I’ve not written much about genetically modified organisms in the nearly four years The Hump of the Camel has been in existence. This is partly because, for several years until recently, it was a non-issue in Britain, having been put on the back-burner by public outcry. And it’s partly because, although I’ve been disquieted about its risks myself, a number of benevolent and wise people have supported it.
For example, our own Sy Garte has several sympathetic pages on the subject in his book, Where We Stand. And yesterday I found an interview with Sir Ghillean Prance, who is both a noted conservationist and a Christian, saying that he saw no problem with adapting plants in this way, though he did have objections to the big businesses making fortunes out of it. Hold on to that last comment for the moment.
In fact, amongst the liberal and scientific establishment it’s been presented as the only enlightened and moral way to feed the world against the immoral Luddite ignorance of reactionaries who oppose it.

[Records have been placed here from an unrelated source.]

-- ==== Sys2Proof/Tests/Slice0.lean ====
section
/-! SUPPORT. Tests: words written out field by field from the opcode map (R109 to R122), the spec's own examples of encodings, the terms that
WellFormed refuses, and witnesses of the hypotheses of every statement. -/
namespace Sys2Proof.Tests
open Sys2Proof Sys2Proof.Machine
set_option Elab.async false

/-! ### Decoding: each word is its major opcode, the fields of its format and its fn, all other bits 0 -/

/-- Each word decodes to its instruction. -/
def reads (l : List (Word × Instr)) : Bool := l.all fun p => decode p.1 == some p.2
theorem test_decode_integer_1 : reads
    [(0x04221800, .add 1 2 3), (0x04221801, .sub 1 2 3), (0x04221802, .and 1 2 3), (0x04221803, .andn 1 2 3), (0x04221804, .or 1 2 3),
     (0x04221805, .xor 1 2 3), (0x04221806, .sll 1 2 3), (0x04221807, .srl 1 2 3), (0x04221808, .sra 1 2 3), (0x04221809, .mul 1 2 3)] = true := by decide +kernel
theorem test_decode_integer_2 : reads
    [(0x0422180A, .mulh 1 2 3), (0x0422180B, .mulhn 1 2 3), (0x0422180C, .div 1 2 3), (0x0422180D, .divn 1 2 3), (0x0422180E, .rem 1 2 3),
     (0x0422180F, .remn 1 2 3), (0x04221810, .min 1 2 3), (0x04221811, .max 1 2 3), (0x04221812, .minn 1 2 3), (0x04221813, .maxn 1 2 3)] = true := by decide +kernel
theorem test_decode_integer_3 : reads
    [(0x04221814, .slt 1 2 3), (0x04221815, .sltn 1 2 3), (0x04221816, .seq 1 2 3), (0x04220017, .clz 1 2), (0x04220018, .ctz 1 2),
     (0x04220019, .popc 1 2), (0x0422181A, .bext 1 2 3), (0x0422181B, .bins 1 2 3), (0x08228003, .addi 1 2 32771),
     (0x0C228003, .andi 1 2 32771)] = true := by decide +kernel
theorem test_decode_integer_4 : reads
    [(0x10228003, .ori 1 2 32771), (0x14228003, .xori 1 2 32771), (0x18228003, .slti 1 2 32771), (0x1C228003, .sltin 1 2 32771),
     (0x20220021, .slli 1 2 33), (0x24220021, .srli 1 2 33), (0x28220021, .srai 1 2 33), (0x2C208003, .lui 1 32771),
     (0x30208003, .apc 1 32771)] = true := by decide +kernel
theorem test_decode_jump : reads
    [(0x403FFFF0, .jal 1 2097136), (0x44228003, .jalr 1 2 32771), (0x48228003, .beq 1 2 32771), (0x4C228003, .bne 1 2 32771),
     (0x50228003, .blt 1 2 32771), (0x54228003, .bge 1 2 32771), (0x58228003, .bltn 1 2 32771), (0x5C228003, .bgen 1 2 32771)] = true := by decide +kernel
theorem test_decode_memory_1 : reads
    [(0x6022FFC0, .lb 1 2 8184), (0x6022FFC1, .lbn 1 2 8184), (0x6022FFC2, .lh 1 2 8184), (0x6022FFC3, .lhn 1 2 8184),
     (0x6022FFC4, .lw 1 2 8184), (0x6022FFC5, .lwn 1 2 8184), (0x6022FFC6, .ld 1 2 8184), (0x6422FFC0, .sb 1 2 8184),
     (0x6422FFC1, .sh 1 2 8184), (0x6422FFC2, .sw 1 2 8184)] = true := by decide +kernel
theorem test_decode_memory_2 : reads
    [(0x6422FFC3, .sd 1 2 8184), (0x68221800, .stv 1 2 3), (0x68010001, .pref 1), (0x68010002, .l1wb 1), (0x68010003, .l1inv 1),
     (0x68221804, .hnew 1 2 3), (0x68221805, .hgive 1 2 3), (0x68010006, .hrev 1), (0x68220007, .hchk 1 2)] = true := by decide +kernel
theorem test_decode_float_1 : reads
    [(0x80221810, .fadd 1 2 3 1), (0x80221811, .fsub 1 2 3 1), (0x80221812, .fmul 1 2 3 1), (0x80221813, .ffma 1 2 3 1),
     (0x80221814, .ffms 1 2 3 1), (0x80221815, .fdiv 1 2 3 1), (0x80220016, .fsqrt 1 2 1), (0x80221817, .fmin 1 2 3 1),
     (0x80221818, .fmax 1 2 3 1), (0x80221819, .fceq 1 2 3 1)] = true := by decide +kernel
theorem test_decode_float_2 : reads
    [(0x8022181A, .fclt 1 2 3 1), (0x8022181B, .fcle 1 2 3 1), (0x8022081C, .fcvt 1 2 1 1), (0x8022001D, .fclass 1 2 1)] = true := by decide +kernel
theorem test_decode_vector_1 : reads
    [(0xA0221D10, .vadd 1 2 3 5 1), (0xA0221D11, .vsub 1 2 3 5 1), (0xA0221D12, .vmul 1 2 3 5 1), (0xA0221D13, .vfma 1 2 3 5 1),
     (0xA0221D14, .vfms 1 2 3 5 1), (0xA0221D15, .vmin 1 2 3 5 1), (0xA0221D16, .vmax 1 2 3 5 1), (0xA0220517, .vabs 1 2 5 1),
     (0xA0220518, .vneg 1 2 5 1), (0xA0221D19, .vand 1 2 3 5 1)] = true := by decide +kernel
theorem test_decode_vector_2 : reads
    [(0xA0221D1A, .vor 1 2 3 5 1), (0xA0221D1B, .vxor 1 2 3 5 1), (0xA0221D8C, .vsll 1 2 3 5 8), (0xA0221D8D, .vsrl 1 2 3 5 8),
     (0xA0221D8E, .vsra 1 2 3 5 8), (0xA4221D10, .vcmpeq 1 2 3 5 1), (0xA4221D11, .vcmplt 1 2 3 5 1), (0xA4221D12, .vcmple 1 2 3 5 1),
     (0xA4221D13, .vsel 1 2 3 5 1), (0xA4220514, .vredadd 1 2 5 1)] = true := by decide +kernel
theorem test_decode_vector_3 : reads
    [(0xA4220515, .vredmax 1 2 5 1), (0xA4220516, .vredmin 1 2 5 1), (0xA4220517, .vamax 1 2 5 1), (0xA8220D10, .vcvt 1 2 1 5 1),
     (0xA8221D51, .vqnt 1 2 3 5 5), (0xA8221D52, .vdqnt 1 2 3 5 5), (0xA8220513, .vexp2 1 2 5 1), (0xA8220514, .vlog2 1 2 5 1),
     (0xA8220515, .vrcp 1 2 5 1), (0xA8220516, .vrsq 1 2 5 1)] = true := by decide +kernel
theorem test_decode_vector_4 : reads
    [(0xAC221D10, .vperm 1 2 3 5 1), (0xAC221D11, .vshuf 1 2 3 5 1), (0xAC220512, .vbcast 1 2 5 1), (0xAC221813, .vext 1 2 3 1),
     (0xAC221814, .vins 1 2 3 1), (0xB0220510, .vld 1 2 5 1), (0xB0220511, .vst 1 2 5 1), (0xB0221D12, .vlds 1 2 3 5 1),
     (0xB0221D13, .vsts 1 2 3 5 1), (0xB0221D14, .vgth 1 2 3 5 1)] = true := by decide +kernel
theorem test_decode_vector_5 : reads
    [(0xB0221D15, .vsct 1 2 3 5 1), (0xB4221800, .kand 1 2 3), (0xB4221801, .kor 1 2 3), (0xB4220002, .knot 1 2), (0xB4220003, .kmov 1 2),
     (0xB4220013, .kmovFromX 1 2), (0xB4220023, .kmovToX 1 2)] = true := by decide +kernel
theorem test_decode_matrix_1 : reads
    [(0xC0800000, .macq 1), (0xC0800001, .mrel 1), (0xC0802002, .mld 1 2), (0xC0802003, .mst 1 2), (0xC0800004, .mzero 1),
     (0xC0A60005, .mma 1 2 3), (0xC0A60806, .mmas 1 2 3 4), (0xC0A60007, .madd 1 2 3), (0xC0A03008, .mscl 1 2 3), (0xC0A00009, .mcvt 1 2)] = true := by decide +kernel
theorem test_decode_matrix_2 : reads
    [(0xC0A0000A, .mtrn 1 2), (0xC000140B, .mgeo 1 2)] = true := by decide +kernel
theorem test_decode_engine : reads
    [(0xD0000804, .cpstat 1 2), (0xD0010800, .cpkill 1), (0xD0800880, .mkfull 1 2), (0xD0810880, .mkempty 1 2), (0xD0820804, .festat 1 2),
     (0xD0830880, .waddr 1 2), (0xD1010880, .loop 1 1 2)] = true := by decide +kernel
theorem test_decode_control_register : reads
    [(0xD801000D, .mtc 1 13), (0xDC20000D, .mfc 1 13), (0xDC20002A, .cpgo 1)] = true := by decide +kernel
theorem test_decode_sync : reads
    [(0xE00000A0, .fence 1 1), (0xE0220081, .ldacq 1 2 1), (0xE0011082, .strel 1 2 1), (0xE0010003, .gtwait 1)] = true := by decide +kernel
theorem test_decode_atomic_1 : reads
    [(0xE4221820, .amadd 1 2 3 1), (0xE4221821, .amand 1 2 3 1), (0xE4221822, .amor 1 2 3 1), (0xE4221823, .amxor 1 2 3 1),
     (0xE4221824, .ammin 1 2 3 1), (0xE4221825, .ammax 1 2 3 1), (0xE4221826, .amminn 1 2 3 1), (0xE4221827, .ammaxn 1 2 3 1),
     (0xE4221828, .amswp 1 2 3 1), (0xE4221829, .amcas 1 2 3 1)] = true := by decide +kernel
theorem test_decode_atomic_2 : reads
    [(0xE422180A, .amfadd 1 2 3), (0xE422180B, .amdadd 1 2 3)] = true := by decide +kernel
theorem test_decode_lock : reads
    [(0xE8221800, .lock 1 2 3), (0xE8010001, .unlock 1), (0xE8220002, .lktry 1 2), (0xE8220003, .lkq 1 2)] = true := by decide +kernel
theorem test_decode_wait : reads
    [(0xEC444440, .wait 1 1 1 1 1)] = true := by decide +kernel
theorem test_decode_message_1 : reads
    [(0xF0011000, .send 1 2), (0xF0221801, .sendn 1 2 3), (0xF0221802, .callat 1 2 3), (0xF0011003, .rwi 1 2), (0xF0221804, .arm 1 2 3),
     (0xF0010005, .disarm 1), (0xF0221806, .watch 1 2 3), (0xF0221807, .rewatch 1 2 3), (0xF0221808, .apin 1 2 3), (0xF0010009, .aunpin 1)] = true := by decide +kernel
theorem test_decode_message_2 : reads
    [(0xF001100A, .hmsg 1 2)] = true := by decide +kernel
theorem test_decode_commit : reads
    [(0xF4221800, .commit 1 2 3), (0xF4200001, .seal 1), (0xF4220002, .claimq 1 2), (0xF4221803, .rpin 1 2 3), (0xF4010004, .runpin 1),
     (0xF4221805, .wkq 1 2 3), (0xF4221806, .wkcan 1 2 3), (0xF4000007, .done)] = true := by decide +kernel
theorem test_decode_system : reads
    [(0xF8000420, .trap 33), (0xF8000001, .eret), (0xF8000002, .idle), (0xF8000423, .brk 33), (0xF8011004, .tlbinv 1 2),
     (0xF8010005, .ctxsv 1), (0xF8010006, .ctxld 1), (0xF8010007, .fltack 1), (0xF8000008, .yield)] = true := by decide +kernel
theorem test_decode_fmt : reads
    [(0xFC454000, .fmt 1 1 1 1)] = true := by decide +kernel
/-- Words that the spec itself writes beside their assembly form. -/
theorem test_decode_spec_examples_1 : reads
    [(0x04C67000, .add 6 6 14), (0x04642801, .sub 3 4 5), (0x04E8480C, .div 7 8 9), (0x04430017, .clz 2 3), (0x0485301B, .bins 4 5 6),
     (0x20A5003F, .slli 5 5 63), (0x40200010, .jal 1 16), (0x44010000, .jalr 0 1 0), (0x49260004, .beq 9 6 4), (0x512FFFF7, .blt 9 15 (-9)),
     (0x60E9FFC4, .lw 7 9 (-8)), (0x64620062, .sw 3 2 12), (0x68862800, .stv 4 6 5), (0x68E50007, .hchk 7 5)] = true := by decide +kernel
theorem test_decode_spec_examples_2 : reads
    [(0x80642810, .fadd 3 4 5 1), (0x80A70019, .fceq 5 7 0 1), (0x81663815, .fdiv 11 6 7 1), (0x812A0016, .fsqrt 9 10 1), (0xA4432181, .vcmplt 2 3 4 1 8),
     (0xA0211002, .vmul 1 1 2 0 0), (0xA9090020, .vcvt 8 9 0 0 2), (0xB0A63804, .vgth 5 6 7 0 0), (0xB4221800, .kand 1 2 3), (0xB4290013, .kmovFromX 1 9)] = true := by
  decide +kernel
theorem test_decode_spec_examples_3 : reads
    [(0xC0140606, .mmas 0 1 2 3), (0xC000540B, .mgeo 5 2), (0xC080A002, .mld 1 10), (0xC24A0007, .madd 4 4 5), (0xD0018000, .cpkill 16), (0xD08041C0, .mkfull 8 7),
     (0xD0836800, .waddr 13 0), (0xD0008024, .cpstat 16 18), (0xD805000D, .mtc 5 13), (0xDCE0002A, .cpgo 7), (0xE00003A0, .fence 7 1), (0xE0A60381, .ldacq 5 6 7),
     (0xE0062A82, .strel 6 5 5), (0xE0040003, .gtwait 4)] = true := by decide +kernel
theorem test_decode_spec_examples_4 : reads
    [(0xE4A73000, .amadd 5 7 6 0), (0xE4A73029, .amcas 5 7 6 1), (0xE8A63800, .lock 5 6 7), (0xEC3C03C0, .wait 0 15 0 0 15), (0xF0E53001, .sendn 7 5 6),
     (0xF2853002, .callat 20 5 6), (0xF4A63800, .commit 5 6 7), (0xF4000007, .done), (0xF80000A0, .trap 5), (0xF8000023, .brk 1), (0xF8053004, .tlbinv 5 6),
     (0xFD104000, .fmt 4 4 0 1)] = true := by decide +kernel
/-- Words that trap ILL: major 0, unassigned majors and fn values, a bit that the form does not use, and illegal field values (R108, R111). -/
theorem test_decode_refuses : ([0, 0x34000000, 0xFFFFFFFF, 0x0400001C, 0x04430817, 0x20A50040, 0x28000F00, 0xA02210E2, 0xEC3C03C1, 0xF8000009, 0xFF804000, 0xE0000380, 0xE0000620,
    0xD8050018, 0xB5090013] : List Word).all (fun w => (decode w).isNone) = true := by decide +kernel
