-- ==== Sys2Proof/Machine/Control.lean ====
section
/-! DEFINITION. Jumps, calls and returns (45_control_flow.md). None changes a flag. PC is past the whole instruction when
a meaning runs (10_state.md R30). -/

namespace Sys2Proof.Machine

/-- The relative jump: `PC <- (PC + sext_8(e)) & 0xFFFF` (R284). -/
def State.jumpRel (s : State) (e : Byte) : State := s.setPc (s.pc + sext e)

/-- R281. -/
def execJpNn (nn : Word) (s : State) : Result := .next (s.setPc nn)

/-- R282. -/
def execJpCcNn (cc : Cond) (nn : Word) (s : State) : Result :=
  .next (if condHolds s.main.f cc then s.setPc nn else s)

/-- R283: no memory is read. -/
def execJpHl (s : State) : Result := .next (s.setPc s.main.hl)

/-- R283 under an index prefix: no displacement. -/
def execJpXy (x : Idx) (s : State) : Result := .next (s.setPc (s.xy x))

/-- R284. -/
def execJr (e : Byte) (s : State) : Result := .next (s.jumpRel e)

/-- R285. -/
def execJrCc (cc : CondJr) (e : Byte) (s : State) : Result :=
  .next (if condHolds s.main.f (condJrCond cc) then s.jumpRel e else s)

/-- R286. -/
def execDjnz (e : Byte) (s : State) : Result :=
  let t := s.setReg .b (s.main.b - 1)
  .next (if s.main.b - 1 = 0 then t else t.jumpRel e)

/-- R287: the pushed PC is the address after the instruction; after a fault the jump is not taken. -/
def execCallNn (nn : Word) (s : State) : Result := pushThen s.pc (fun t => t.setPc nn) s

/-- R288: no stack traffic when not taken. -/
def execCallCcNn (cc : Cond) (nn : Word) (s : State) : Result :=
  if condHolds s.main.f cc then pushThen s.pc (fun t => t.setPc nn) s else .next s

/-- R289. -/
def execRet (s : State) : Result := popThen (fun v t => t.setPc v) s

/-- R290: no stack traffic when not taken. -/
def execRetCc (cc : Cond) (s : State) : Result :=
  if condHolds s.main.f cc then popThen (fun v t => t.setPc v) s else .next s

/-- R291: the target is `t * 8`. -/
def execRst (t : Fin 8) (s : State) : Result := pushThen s.pc (fun u => u.setPc (BitVec.ofNat 16 (8 * t.val))) s

/-- R292: iff1 and iff2 are left alone. -/
def execReti (s : State) : Result := popThen (fun v t => t.setPc v) s

/-- R293: iff2 is copied to iff1; a fault writes neither PC nor iff1. -/
def execRetn (s : State) : Result := popThen (fun v t => { t.setPc v with iff1 := t.iff2 }) s

end Sys2Proof.Machine
end

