-- ==== Sys2Proof/Machine/Load16.lean ====
section
/-! DEFINITION. 16-bit loads, the stack and the exchanges (41_load16_stack_exchange.md). F changes only in `POP AF` and
`EX AF,AF'`, which replace it whole. -/

namespace Sys2Proof.Machine

/-- R160: any value is accepted, SP too (R25). -/
def execLdRpNn (rp : Rp) (nn : Word) (s : State) : Result := .next (s.setRp rp nn)

/-- R160 under an index prefix. -/
def execLdXyNn (x : Idx) (nn : Word) (s : State) : Result := .next (s.setXy x nn)

/-- R161. -/
def execLdHlMem (nn : Word) (s : State) : Result := .next (s.setHl (s.readWord nn))

/-- R161 under an index prefix. -/
def execLdXyMem (x : Idx) (nn : Word) (s : State) : Result := .next (s.setXy x (s.readWord nn))

/-- R162. -/
def execLdRpMem (rp : Rp) (nn : Word) (s : State) : Result := .next (s.setRp rp (s.readWord nn))

/-- R163. -/
def execLdMemHl (nn : Word) (s : State) : Result := .next (s.writeWord nn s.main.hl)

/-- R163 under an index prefix. -/
def execLdMemXy (x : Idx) (nn : Word) (s : State) : Result := .next (s.writeWord nn (s.xy x))

/-- R164. -/
def execLdMemRp (nn : Word) (rp : Rp) (s : State) : Result := .next (s.writeWord nn (s.rp rp))

/-- R165: a copy, no arithmetic on SP. -/
def execLdSpHl (s : State) : Result := .next (s.setSp s.main.hl)

/-- R165 under an index prefix. -/
def execLdSpXy (x : Idx) (s : State) : Result := .next (s.setSp (s.xy x))

/-- R166. -/
def execPushRp2 (rp2 : Rp2) (s : State) : Result := pushThen (s.rp2 rp2) id s

/-- R166 under an index prefix. -/
def execPushXy (x : Idx) (s : State) : Result := pushThen (s.xy x) id s

/-- R167: `POP AF` writes all of F; after a fault the pair is not written (R433). -/
def execPopRp2 (rp2 : Rp2) (s : State) : Result := popThen (fun v t => t.setRp2 rp2 v) s

/-- R167 under an index prefix. -/
def execPopXy (x : Idx) (s : State) : Result := popThen (fun v t => t.setXy x v) s

/-- R175. -/
def execExDeHl (s : State) : Result := .next (s.setMain ((s.main.setDe s.main.hl).setHl s.main.de))

/-- R176. -/
def execExAfAf (s : State) : Result :=
  .next { s with
    main := { s.main with a := s.shadow.a, f := s.shadow.f }
    shadow := { s.shadow with a := s.main.a, f := s.main.f } }

/-- R177: every register but A and F. -/
def execExx (s : State) : Result :=
  .next { s with
    main := { s.shadow with a := s.main.a, f := s.main.f }
    shadow := { s.main with a := s.shadow.a, f := s.shadow.f } }

/-- R178: the word at SP is replaced by `v`; SP + 1 is a memory address and wraps (D11). -/
def State.replaceTop (s : State) (v : Word) : State := s.writeWord s.sp v

/-- R178: both reads, then both writes (D29). -/
def execExIndSpHl (s : State) : Result := .next ((s.replaceTop s.main.hl).setHl (s.readWord s.sp))

/-- R178 under an index prefix. -/
def execExIndSpXy (x : Idx) (s : State) : Result := .next ((s.replaceTop (s.xy x)).setXy x (s.readWord s.sp))

end Sys2Proof.Machine
end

I sympathise with that aim, and can scarcely claim to have distanced myself from genetic engineering in the last years of my medical career – it saves lives. I certainly have no truck with those who thought that genetically-engineered crops would poison them.
My problem has been that I’m not convinced by the reassurances that GM does only what selective breeding has been doing since the Neolithic. That assumes a certain view of the nature of both processes – and that view is a thoroughly genocentric one. If organisms are really nothing more than gene-perpetuation machines, then the genome is a linear code that, essentially, is modified piecemeal over the generations. If the mindset is still “one gene, one protein, one trait”, then shoving in ones own chosen gene complex is simply a more efficient way of altering a trait than breeding for it.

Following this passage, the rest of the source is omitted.